Source material.
-- ==== Sys2Proof/Laws/Bits.lean ====
section
/-! SUPPORT. Bit sequences, registers and bytes: lengths, and that a sequence put into a register, or into bytes, is read
back as it was. -/

namespace Sys2Proof.Machine

@[simp] theorem length_bitsOf {n : Nat} (v : BitVec n) : (bitsOf v).length = n := by simp [bitsOf]

@[simp] theorem length_zeros (n : Nat) : (zeros n).length = n := by simp [zeros]

@[simp] theorem length_numeral (w c : Nat) : (numeral w c).length = w := by simp [numeral]

@[simp] theorem getElem_bitsOf {n : Nat} (v : BitVec n) (i : Nat) (h : i < (bitsOf v).length) :
    (bitsOf v)[i] = v.getMsbD i := by simp [bitsOf]

@[simp] theorem natOf_nil : natOf [] = 0 := rfl

@[simp] theorem natOf_concat (a : Bits) (b : Bool) : natOf (a ++ [b]) = 2 * natOf a + b.toNat := by
  simp [natOf, List.foldl_append]

theorem natOf_lt (a : Bits) : natOf a < 2 ^ a.length := by
  induction a using List.reverseRecOn with
  | nil => simp
  | append_singleton a b ih =>
    have := b.toNat_lt
    simp only [natOf_concat, List.length_append, List.length_singleton, Nat.pow_succ]
    omega

/-- Bit `i` of the number a sequence writes is the bit `i` places before its end. -/
theorem testBit_natOf (a : Bits) (i : Nat) (h : i < a.length) :
    (natOf a).testBit i = a[a.length - 1 - i] := by
  induction a using List.reverseRecOn generalizing i with
  | nil => simp at h
  | append_singleton a b ih =>
    rw [natOf_concat]
    cases i with
    | zero => cases b <;> simp [Nat.testBit_zero]
    | succ i =>
      simp only [List.length_append, List.length_singleton] at h
      have hb : (2 * natOf a + b.toNat) / 2 = natOf a := by cases b <;> simp; omega
      have hi : (a ++ [b]).length - 1 - (i + 1) < a.length := by simp; omega
      rw [Nat.testBit_succ, hb, ih i (by omega), List.getElem_append_left hi]
      congr 1
      simp
      omega

/-- A register of the sequence's length holds the sequence. -/
@[simp] theorem bitsOf_ofBits (n : Nat) (a : Bits) (h : a.length = n) : bitsOf (ofBits n a) = a := by
  apply List.ext_getElem
  · simp [h]
  · intro i h1 h2
    have hi : i < n := by omega
    rw [getElem_bitsOf, ofBits, BitVec.getMsbD, BitVec.getLsbD_ofNat, testBit_natOf a _ (by omega)]
    simp only [hi, decide_true, Bool.true_and]
    have : n - 1 - i < n := by omega
    simp only [this, decide_true, Bool.true_and]
    congr 1
    omega

theorem bitsOf_injective {n : Nat} {v w : BitVec n} (h : bitsOf v = bitsOf w) : v = w := by
  apply BitVec.eq_of_getMsbD_eq
  intro i hi
  have := List.getElem_of_eq h (i := i) (by simpa using hi)
  simpa using this

@[simp] theorem ofBits_bitsOf {n : Nat} (v : BitVec n) : ofBits n (bitsOf v) = v :=
  bitsOf_injective (bitsOf_ofBits n _ (length_bitsOf v))

theorem getMsbD_ofBits (n : Nat) (a : Bits) (h : a.length = n) (i : Nat) (hi : i < n) :
    (ofBits n a).getMsbD i = a[i] := by
  rw [← getElem_bitsOf (ofBits n a) i (by simpa using hi)]
  simp [h]

/-- The all-zero sequence is the register 0. -/
@[simp] theorem ofBits_zeros (n : Nat) : ofBits n (zeros n) = 0 := by
  apply BitVec.eq_of_getMsbD_eq
  intro i hi
  rw [getMsbD_ofBits n _ (by simp) i hi]
  simp [zeros]

theorem le_length_bin5 (c : Nat) : 5 ≤ (bin5 c).length := by simp [bin5]

/-- Every symbol contributes exactly 5 bits, under either value of the parameter (R124). -/
@[simp] theorem length_sym5 (p : Config.SymOvf) (c : Nat) : (sym5 p c).length = 5 := by
  cases p with
  | prefix5 => simpa [sym5] using le_length_bin5 c
  | low5 =>
    have hc : c % 32 < 32 := Nat.mod_lt _ (by decide)
    have hd : digitCount (c % 32) ≤ 5 := by
      unfold digitCount
      split
      · decide
      · have : Nat.log2 (c % 32) < 5 := (Nat.log2_lt ‹_›).2 (by simpa using hc)
        omega
    simp only [sym5, bin5, length_numeral]
    omega

@[simp] theorem length_trunc8 (a : Bits) : (trunc8 a).length = 8 * (a.length / 8) := by
  simp only [trunc8, List.length_take]
  omega

/-- A sequence of whole bytes is not cut. -/
theorem trunc8_of_dvd (a : Bits) (h : a.length % 8 = 0) : trunc8 a = a := by
  rw [trunc8, List.take_of_length_le (by omega)]

@[simp] theorem length_bytes (a : Bits) : (bytes a).length = a.length / 8 := by simp [bytes]

@[simp] theorem getElem_bytes (a : Bits) (k : Nat) (h : k < (bytes a).length) :
    (bytes a)[k] = ofBits 8 ((a.drop (8 * k)).take 8) := by simp [bytes]

@[simp] theorem bits_nil : bits [] = [] := rfl

@[simp] theorem bits_cons (b : Byte) (e : List Byte) : bits (b :: e) = bitsOf b ++ bits e := rfl

@[simp] theorem length_bits (e : List Byte) : (bits e).length = 8 * e.length := by
  induction e with
  | nil => rfl
  | cons b e ih => simp [ih]; omega

/-- Byte 0 is the first eight bits, and the other bytes are those of the rest. -/
theorem bytes_append_byte (a b : Bits) (h : a.length = 8) : bytes (a ++ b) = ofBits 8 a :: bytes b := by
  apply List.ext_getElem
  · simp [h]
  · intro k h1 h2
    cases k with
    | zero =>
      rw [getElem_bytes, List.getElem_cons_zero, Nat.mul_zero, List.drop_zero, List.take_left' h]
    | succ k =>
      rw [getElem_bytes, List.getElem_cons_succ, getElem_bytes]
      have : 8 * (k + 1) = a.length + 8 * k := by omega
      rw [this, List.drop_length_add_append]

@[simp] theorem bytes_bits (e : List Byte) : bytes (bits e) = e := by
  induction e with
  | nil => rfl
  | cons b e ih => rw [bits_cons, bytes_append_byte _ _ (length_bitsOf b), ih, ofBits_bitsOf]

/-- A sequence of whole bytes is read back from its bytes. -/
theorem bits_bytes (n : Nat) (a : Bits) (h : a.length = 8 * n) : bits (bytes a) = a := by
  induction n generalizing a with
  | zero => simp_all [bytes]
  | succ n ih =>
    have ha : a = a.take 8 ++ a.drop 8 := (List.take_append_drop 8 a).symm
    have h8 : (a.take 8).length = 8 := by simp; omega
    rw [ha, bytes_append_byte _ _ h8, bits_cons, bitsOf_ofBits 8 _ h8, ih (a.drop 8) (by simp; omega)]

/-- The bytes of whole bytes followed by more bits. -/
theorem bytes_append (n : Nat) (a b : Bits) (h : a.length = 8 * n) : bytes (a ++ b) = bytes a ++ bytes b := by
  induction n generalizing a with
  | zero => simp_all [bytes]
  | succ n ih =>
    have ha : a = a.take 8 ++ a.drop 8 := (List.take_append_drop 8 a).symm
    have h8 : (a.take 8).length = 8 := by simp; omega
    rw [ha, List.append_assoc, bytes_append_byte _ _ h8, bytes_append_byte _ _ h8, ih _ (by simp; omega),
      List.cons_append]

/-- The first `n` bytes of a sequence are the bytes of its first `8n` bits. -/
theorem take_bytes (a : Bits) (n : Nat) : (bytes a).take n = bytes (a.take (8 * n)) := by
  apply List.ext_getElem
  · simp only [List.length_take, length_bytes]
    omega
  · intro k h1 h2
    simp only [List.getElem_take, getElem_bytes]
    congr 1
    rw [List.drop_take, List.take_take]
    congr 1
    simp at h1
    omega

/-- A byte lane of a register is the byte its eight bits write: lane `k` counts from the most significant (R62, R64). -/
theorem extractLsb'_eq_byte {n : Nat} (v : BitVec n) (k : Nat) (h : 8 * k + 8 ≤ n) :
    v.extractLsb' (n - 8 - 8 * k) 8 = ofBits 8 (((bitsOf v).drop (8 * k)).take 8) := by
  apply BitVec.eq_of_getMsbD_eq
  intro i hi
  rw [getMsbD_ofBits 8 _ (by simp; omega) i hi]
  simp only [List.getElem_take, List.getElem_drop, getElem_bitsOf, BitVec.getMsbD,
    BitVec.getLsbD_extractLsb']
  have h1 : 8 * k + i < n := by omega
  have h2 : 8 - 1 - i < 8 := by omega
  have h3 : n - 8 - 8 * k + (8 - 1 - i) = n - 1 - (8 * k + i) := by omega
  simp [hi, h1, h2, h3]

/-- The message lanes of a request, as bits (20_memory.md R53). -/
theorem bitsOf_hreqMsg (m : List Byte) (h : m.length ≤ 33) :
    bitsOf (hreqMsg m) = bits m ++ zeros (264 - 8 * m.length) := bitsOf_ofBits _ _ (by simp; omega)

/-- `canon` in closed form (42_finalize.md R145). -/
theorem canon_eq (l : Nat) :
    canon l = if l ≤ 18 then 16 else if l ≤ 22 then 20 else if l ≤ 26 then 24 else if l ≤ 30 then 28 else 32 := by
  simp only [canon, canonTargets, List.foldl, closer, lenDist, decide_eq_true_eq]
  split_ifs <;> omega

@[simp] theorem length_fit (cand : List Byte) (t : Nat) : (fit cand t).length = t := by
  unfold fit
  split <;> simp <;> omega

end Sys2Proof.Machine
end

The task. Only the lines from the beginning of the material through the line with "n := by simp [bitsOf]" should appear in the answer, each copied exactly.

Result of the task.
-- ==== Sys2Proof/Laws/Bits.lean ====
section
/-! SUPPORT. Bit sequences, registers and bytes: lengths, and that a sequence put into a register, or into bytes, is read
back as it was. -/

namespace Sys2Proof.Machine

@[simp] theorem length_bitsOf {n : Nat} (v : BitVec n) : (bitsOf v).length = n := by simp [bitsOf]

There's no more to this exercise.